> [TO DO]: Check every line below for the string "Host". Copy the ones that have it.

Stored data entries
[Start of section]
-- ==== Sys2Proof/Machine/RoundTimers.lean ====
section
/-! DEFINITION. RND: the expiries of the timers of both kinds of round (chapters 8 and 9). An expiry of a timer that does
not run changes nothing (log entry 3). -/

namespace Sys2Proof.Machine

/-! ### The equalising round -/

/-- CHARGER_WAIT_EXPIRY (R148): the charger never became ready. -/
def execChargerWaitExpiry (s : State) : Host.Outcome State Fault Refusal :=
  match s.rnd.chargerWait with
  | some d => .next (prepareEnds .aborted (some .charger) (s.reach d))
  | none => .next s

/-- TRANSFER_WINDOW_EXPIRY (R144): 250 ms after the command without the edge. -/
def execTransferWindowExpiry (s : State) : Host.Outcome State Fault Refusal :=
  match s.rnd.transferFrom with
  | some t => .next (transferLate { s.reach (t + transferUs) with rnd.transferFrom := none })
  | none => .next s

/-- RECOVERY_CHECK_EXPIRY (R145): the check fails, and the string is STUCK (R161). -/
def execRecoveryCheckExpiry (s : State) : Host.Outcome State Fault Refusal :=
  match s.rnd.recoveryCheck with
  | some c => .next (enterStuck (s.reach c.ends))
  | none => .next s

/-- CURRENT_WAIT_EXPIRY (R156): float is commanded with a transfer window. -/
def execCurrentWaitExpiry (s : State) : Host.Outcome State Fault Refusal :=
  match s.rnd.currentWait with
  | some d => .next (commandFloatWithWindow (s.reach d))
  | none => .next s

/-- REST_PERIOD_EXPIRY (R159): REST becomes FLOAT. -/
def execRestPeriodExpiry (s : State) : Host.Outcome State Fault Refusal :=
  match s.rnd.restPeriod with
  | some d =>
      .next
        { s.reach d with
          rnd.restPeriod := none
          rnd.round := if s.rnd.round = .rest then .float else s.rnd.round }
  | none => .next s

/-! ### The watering round -/

/-- EARLY_FLOW_LIMIT_EXPIRY (R171): from here on a first flow pulse is flow, not early flow. -/
def execEarlyFlowLimitExpiry (s : State) : Host.Outcome State Fault Refusal :=
  match s.wat.earlyLimit with
  | some d => .next { s.reach d with wat.earlyLimit := none }
  | none => .next s

/-- FLOW_WINDOW_EXPIRY (R171): the window passed without a flow pulse. -/
def execFlowWindowExpiry (s : State) : Host.Outcome State Fault Refusal :=
  match s.wat.flowWindow with
  | some d => .next (flowWindowPasses (s.reach d))
  | none => .next s

/-- OPEN_PERIOD_EXPIRY (R169): the valve closes after `on` seconds. -/
def execOpenPeriodExpiry (s : State) : Host.Outcome State Fault Refusal :=
  match s.wat.openPeriod with
  | some d => .next (closePulse (s.reach d))
  | none => .next s

/-- DRAIN_GRACE_EXPIRY (R169, R170). -/
def execDrainGraceExpiry (s : State) : Host.Outcome State Fault Refusal :=
  match s.wat.drainGrace with
  | some d => .next (checkClosedPeriod { s.reach d with wat.drainGrace := none })
  | none => .next s

/-- OFF_TIME_EXPIRY (R169). -/
def execOffTimeExpiry (s : State) : Host.Outcome State Fault Refusal :=
  match s.wat.offTime with
  | some d => .next (checkClosedPeriod { s.reach d with wat.offTime := none })
  | none => .next s

/-- ROUND_LIMIT_EXPIRY (R175): the round ends TIMED_OUT. -/
def execRoundLimitExpiry (s : State) : Host.Outcome State Fault Refusal :=
  match s.wat.roundLimit with
  | some d => .next (wateringEnds .timedOut none (s.reach d))
  | none => .next s

/-- DRY_LATCH_EXPIRY (R178): the dry latch clears. -/
def execDryLatchExpiry (s : State) : Host.Outcome State Fault Refusal :=
  match s.wat.dryTimer with
  | some d => .next { s.reach d with wat.dry := false, wat.dryTimer := none }
  | none => .next s

end Sys2Proof.Machine
end

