-- ==== Sys2Proof/Certificates/Slice0/Obligations.lean ====
section
/-! DEFINITION. The statements for the provers. Each follows rules of spec/; a clause that rests on a choice of the model
names the log entry (notes/assumptions). -/

section Statements

open Sys2Proof Sys2Proof.Machine

/-! ### The machine as a whole -/

/-- A step runs the command at the front of the queue on the state with the queue's rest; that an empty queue idles is
the model's choice (log entry 2). -/
def Obligations.StepRunsFrontCommand : Prop :=
  (∀ (c : Instr) (rest : List Instr) (s : State),
      step { s with pending := c :: rest } = exec c { s with pending := rest }) ∧
    ∀ s : State, s.pending = [] → step s = .next s

/-- Every command completes in every state, leaves the waiting commands alone and, but for RESET, never turns the time
base back; from the end of the configuration read, and from the settling of the straps, the configuration in force, its
markers and the station address stand until the next reset (R184, R191). -/
def Obligations.EveryCommandCompletes : Prop :=
  ∀ (c : Instr) (s : State),
    ∃ t, exec c s = .next t ∧ t.pending = s.pending ∧
      (c ≠ .reset →
        s.now ≤ t.now ∧
        (s.cfg.readEnded = true →
          t.cfg.readEnded = true ∧ t.cfg.config = s.cfg.config ∧ t.cfg.failed = s.cfg.failed ∧
            t.cfg.clamped = s.cfg.clamped) ∧
        ∀ a, s.cfg.address = some a → t.cfg.address = some a)

/-- The output pins follow the state: RLY the relay command, each valve line its valve, DMD the charger demand or the
always-on setting in RUN, ALM its conditions in the polarity in force, LIM the first duty counts of its period, TXD the
dominant bits of the own attempt, the selects the scan in progress and the configuration read with its request; and by the
coherence of the round RLY is active only under a HELD EQ claim, at most one valve is open, only in WATERING under a HELD
WATER claim, and LIM works only in EQUALISING and SOAK (R1, R2, R73, R74, R143, R154, R161, R168, R185, R186, R187, R188,
R191). The model's own, both log entry 19: the bit that TXD shows is the whole bit times since the attempt's start, rounded
down from the time base; and past a period whose PWM_PERIOD_START has not been taken LIM is inactive. -/
def Obligations.OutputsFollowTheState : Prop :=
  ∀ s : State,
    (s.rly = true ↔ s.rnd.relay = .equalise) ∧ (∀ g, s.vlv g = true ↔ s.wat.valve = some g) ∧
    (s.dmd = true ↔ s.rnd.demand = true ∨ (s.cfg.config.alwaysOn = true ∧ s.cfg.mode = .run)) ∧
    (s.alm = true ↔
      s.cfg.mode = .starting ∨ s.cfg.mode = .monitorOnly ∨ s.cfg.mode = .isolated ∨ s.cfg.mode = .silent ∨
        s.rnd.inhibit = true ∨ s.rnd.round = .stuck ∨ s.wat.dry = true) ∧
    (s.cfg.readEnded = true ∧ s.cfg.config.almActiveHigh = true → (s.almDrivenLow = true ↔ s.alm = false)) ∧
    (s.cfg.readEnded = false ∨ s.cfg.config.almActiveHigh = false → (s.almDrivenLow = true ↔ s.alm = true)) ∧
    (∀ count, s.now = s.fld.pwmStart + count → (s.lim = true ↔ count < s.fld.pwmDuty)) ∧
    (s.txdHigh = false ↔
      ∃ (a : Attempt) (i j : Nat) (b : Byte), s.lin.attempt = some a ∧ a.frame[i]? = some b ∧
        (s.now - a.start) * 19200 / 1000000 = 10 * i + j ∧
        (j = 0 ∨ (1 ≤ j ∧ j ≤ 8 ∧ b.getLsbD (8 - j) = false))) ∧
    (s.firstSelect = true ↔ s.scn.scanEnds.isSome = true) ∧ (s.secondSelect = true ↔ s.cfg.readEnded = false) ∧
    (ValuesInRange s → ¬ (s.firstSelect = true ∧ s.secondSelect = true)) ∧
    (∀ i, i = s.now / 4 →
      (s.cfg.readEnded = false → i < 24 → s.requestBit = some (0x030000#24 |>.getMsbD i)) ∧
      (s.cfg.readEnded = true ∨ 24 ≤ i → s.requestBit = none)) ∧
    (Coherent s →
      (s.rly = true → s.clm.eq.state = .held) ∧
      (∀ g, s.vlv g = true →
        s.rnd.round = .watering ∧ s.clm.water.state = .held ∧ ∀ g', s.vlv g' = true → g' = g) ∧
      (s.lim = true → s.rnd.round = .equalising ∨ s.rnd.round = .soak) ∧ (s.rnd.round = .stuck → s.dmd = true))
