/-- Taking the measurements in requests a Status exactly for a monitor event (R48, R116). -/
theorem conditioned_statusQueued (w : List ScanWord) : (conditioned w s).clm.statusQueued = true ↔
    s.clm.statusQueued = true ∨ (queueOpen s.cfg.mode = true ∧ MonitorEvents s (conditioned w s)) := by
  have hm : MonitorEvents s (conditioned w s) ↔
      monitorEvents s.cfg.config (s.scn.complete w).blocs s.mon.monitors = true := by
    rw [monitorEvents_iff, MonitorEvents, conditioned_mon, monSampleSet_monitors]
  rw [hm]
  show (takeMeasurements w s).clm.statusQueued = true ↔ _
  unfold takeMeasurements requestStatus
  dsimp only
  by_cases h : monitorEvents s.cfg.config (s.scn.complete w).blocs s.mon.monitors = true
  · rw [if_pos h]; by_cases q : queueOpen s.cfg.mode = true <;> simp [q, h]
  · rw [if_neg h]; simp [h]

theorem conditioned_spec (e w) : Measured e s (conditioned w (s.reach e)) := by
  obtain ⟨q, hq⟩ := conditioned_form (s := s.reach e) w
  refine ⟨?_, ?_, ?_⟩
  · generalize conditioned w (s.reach e) = v at *
    obtain ⟨a,b,c,c',d,e1,f,g,i,j,k,l,o,p,n⟩ := v
    simp only [State.mk.injEq] at hq
    obtain ⟨rfl,rfl,rfl,rfl,rfl,hs,ha,hm,rfl,rfl,rfl,rfl,rfl,rfl,rfl⟩ := hq
    rfl
  · rw [conditioned_acc]; exact acc_sampleSet_force _ _ _ _ _
  · exact conditioned_statusQueued (s := s.reach e) w

/-! ### The delivery -/

theorem deliverSampleSet_eq (w) : deliverSampleSet w s =
    reduceShare (conditioned w s).scn.current (roundSample (conditioned w s)) := rfl

/-- The measurements of `s` stand in `t`: what the round's and the claims' steps leave alone. -/
structure MeasurementsKept (s t : State) : Prop where
  scn : t.scn = s.scn
  mon : t.mon = s.mon
  temp : t.rnd.temperature = s.rnd.temperature
  rest : t.rnd.restTimer = s.rnd.restTimer

theorem RoundFrame.measurementsKept (f : RoundFrame s t) :
    MeasurementsKept s t := ⟨f.scn, f.mon, f.temperature, f.restTimer⟩

theorem MeasurementsKept.trans (h : MeasurementsKept s t) (k : MeasurementsKept t u) :
    MeasurementsKept s u := ⟨k.1.trans h.1, k.2.trans h.2, k.3.trans h.3, k.4.trans h.4⟩

theorem MeasurementsKept.ite {c : Prop} [Decidable c] (h : MeasurementsKept s t) (k : MeasurementsKept s u) :
    MeasurementsKept s (if c then t else u) := by
  split
  · exact h
  · exact k
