theorem Waters.ends (h : Waters s) (o : RoundOutcome) (cause : Option AbortCause) : Coherent (wateringEnds o cause s) := by
  obtain ⟨hx, hr, hl, hdem, ⟨t1, t2, t3, t4, t5⟩, ⟨q, hq, -, hopen⟩, heq, hws, hheld⟩ := h
  have hnone : q.outcome = none := Option.isNone_iff_eq_none.mp (Option.isSome_eq_false_iff.mp hopen)
  have hwater : ClaimMachine.Settled { s.clm.water with state := .releasing, reason := releaseReason o, yielding := false } := by
    have hw := hws.window
    rw [hheld] at hw
    exact ⟨⟨by simpa using hw, fun hy => nomatch hy⟩, by simp [claimPending], by simp⟩
  rw [wateringEnds_eq hq hnone]
  simp only [if_pos hheld]
  by_cases hi : s.rnd.inhibit = true
  · simp only [hi, if_true]
    exact .of_unclaimed ⟨heq, hwater⟩ (.inr (.inr (.inr (.inr rfl))))
      ⟨hr, hl, hdem, ⟨t1, t2, t3, t4, t5⟩, rfl, ⟨rfl, rfl, rfl, rfl, rfl, rfl, rfl, rfl⟩⟩ (by simp) fun _ => rfl
  · simp only [hi, if_false, Bool.false_eq_true]
    exact .of_unclaimed ⟨heq, hwater⟩ (.inl rfl)
      ⟨hr, hl, hdem, ⟨t1, t2, t3, t4, t5⟩, rfl, ⟨rfl, rfl, rfl, rfl, rfl, rfl, rfl, rfl⟩⟩ (by simp) (by simp)

/-- A change of the watering side, the account and the latches alone. -/
theorem Waters.congr (h : Waters s) (hrnd : t.rnd = { s.rnd with inhibit := t.rnd.inhibit }) (heq : t.clm.eq = s.clm.eq)
    (hwater : t.clm.water = s.clm.water) (hpwm : t.fld.pwmDuty = s.fld.pwmDuty) : Waters t := by
  obtain ⟨hx, hr, ⟨hl, hp⟩, hd, ⟨t1, t2, t3, t4, t5⟩, ⟨q, hq, hk, ho⟩, he, hw, hh⟩ := h
  refine ⟨?_, ?_, ⟨?_, hpwm.trans hp⟩, ?_, ⟨?_, ?_, ?_, ?_, ?_⟩, ⟨q, ?_, hk, ho⟩, heq ▸ he, hwater ▸ hw, hwater ▸ hh⟩ <;>
    rw [hrnd] <;> assumption

theorem Waters.conflict (h : Waters s) : Coherent (wateringConflict s) :=
  Waters.ends (s := { s with rnd.inhibit := true }) (h.congr rfl rfl rfl rfl) _ _

theorem Waters.runsDry (h : Waters s) : Coherent (wateringDry s) :=
  Waters.ends (s := { s with wat.dry := true, wat.dryTimer := some (s.now + dryLatchUs) }) (h.congr rfl rfl rfl rfl) _ _

theorem dosesRun_openPulse {g : Fin 8} (hp : s.wat.plan.head? = some g) : DosesRun (openPulse g s).wat :=
  ⟨fun _ hg => by cases hg; exact hp, rfl, fun h => nomatch h⟩

theorem Waters.openPulse (h : Waters s) (hm : s.cfg.mode = .run) {g : Fin 8} (hp : s.wat.plan.head? = some g) :
    Coherent (openPulse g s) :=
  (h.congr rfl rfl rfl rfl : Waters (Machine.openPulse g s)).coherent hm (dosesRun_openPulse hp)

theorem Waters.startGroups (l : List (Fin 8)) : ∀ {s : State}, Waters s → s.cfg.mode = .run → Coherent (startGroups l s) := by
  induction l with
  | nil =>
    intro s h hm
    exact Waters.ends (s := { s with wat.plan := [] }) (h.congr rfl rfl rfl rfl) _ _
  | cons g rest ih =>
    intro s h hm
    unfold Machine.startGroups
    split
    · exact ih (h.congr rfl rfl rfl rfl) hm
    · exact Waters.openPulse (s := { s with wat.plan := g :: rest }) (h.congr rfl rfl rfl rfl) hm rfl

theorem Waters.closedPeriodEnds (h : Waters s) (hm : s.cfg.mode = .run) (hd : DosesRun s.wat) :
    Coherent (closedPeriodEnds s) := by
  unfold Machine.closedPeriodEnds
  split
  · exact Waters.coherent (s := { s with wat.closedPeriod := false }) (h.congr rfl rfl rfl rfl) hm
      ⟨hd.head, hd.pulse, fun h => nomatch h⟩
  · next g rest hp =>
    split
    · exact Waters.startGroups rest (h.congr rfl rfl rfl rfl) hm
    · exact h.openPulse hm (by rw [hp]; rfl)

theorem Waters.checkClosedPeriod (h : Waters s) (hm : s.cfg.mode = .run) (hd : DosesRun s.wat) :
    Coherent (checkClosedPeriod s) := by
  unfold Machine.checkClosedPeriod
  split
  · exact h.closedPeriodEnds hm hd
  · exact h.coherent hm hd

theorem dosesRun_closePulse (s : State) : DosesRun (closePulse s).wat :=
  ⟨fun _ h => (nomatch h), rfl, fun _ => rfl⟩

theorem Coherent.closePulse (h : Coherent s) (hx : s.rnd.round = .watering) : Coherent (closePulse s) :=
  ((h.waters hx).congr rfl rfl rfl rfl : Waters (Machine.closePulse s)).coherent (h.run_of_watering hx) (dosesRun_closePulse s)
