-- ==== Sys2Proof/Laws/Assembler.lean ====
section
/-! SUPPORT. What the assembler's checks say, and what assembling a line can answer. -/

namespace Sys2Proof.Machine

theorem countOk_iff (l : SourceLine) : l.countOk = true ↔ ∀ k, l.mnemonic.operandCount = some k → l.operands.length = k := by
  unfold SourceLine.countOk
  split <;> simp_all

theorem rangeOk_iff (l : SourceLine) : l.rangeOk = true ↔ ∀ x ∈ l.operands, x < l.mnemonic.operandLimit := by
  simp [SourceLine.rangeOk]

theorem wf_iff (l : SourceLine) : l.wf = true ↔ (∀ k, l.mnemonic.operandCount = some k → l.operands.length = k) ∧
    ∀ x ∈ l.operands, x < l.mnemonic.operandLimit := by
  rw [SourceLine.wf, Bool.and_eq_true, countOk_iff, rangeOk_iff]

theorem assembleLine_ok_iff (l : SourceLine) (is : List Instr) :
    assembleLine l = .ok is ↔ l.wf = true ∧ is = expandLine l := by
  unfold assembleLine SourceLine.wf
  cases l.countOk <;> cases l.rangeOk <;> simp [eq_comm]

end Sys2Proof.Machine
end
[End of section]
> [RESPONSE AREA]:
def execChargerWaitExpiry (s : State) : Host.Outcome State Fault Refusal :=
def execTransferWindowExpiry (s : State) : Host.Outcome State Fault Refusal :=
def execRecoveryCheckExpiry (s : State) : Host.Outcome State Fault Refusal :=
def execCurrentWaitExpiry (s : State) : Host.Outcome State Fault Refusal :=
def execRestPeriodExpiry (s : State) : Host.Outcome State Fault Refusal :=
def execEarlyFlowLimitExpiry (s : State) : Host.Outcome State Fault Refusal :=
def execFlowWindowExpiry (s : State) : Host.Outcome State Fault Refusal :=
def execOpenPeriodExpiry (s : State) : Host.Outcome State Fault Refusal :=
def execDrainGraceExpiry (s : State) : Host.Outcome State Fault Refusal :=
def execOffTimeExpiry (s : State) : Host.Outcome State Fault Refusal :=
def execRoundLimitExpiry (s : State) : Host.Outcome State Fault Refusal :=
def execDryLatchExpiry (s : State) : Host.Outcome State Fault Refusal :=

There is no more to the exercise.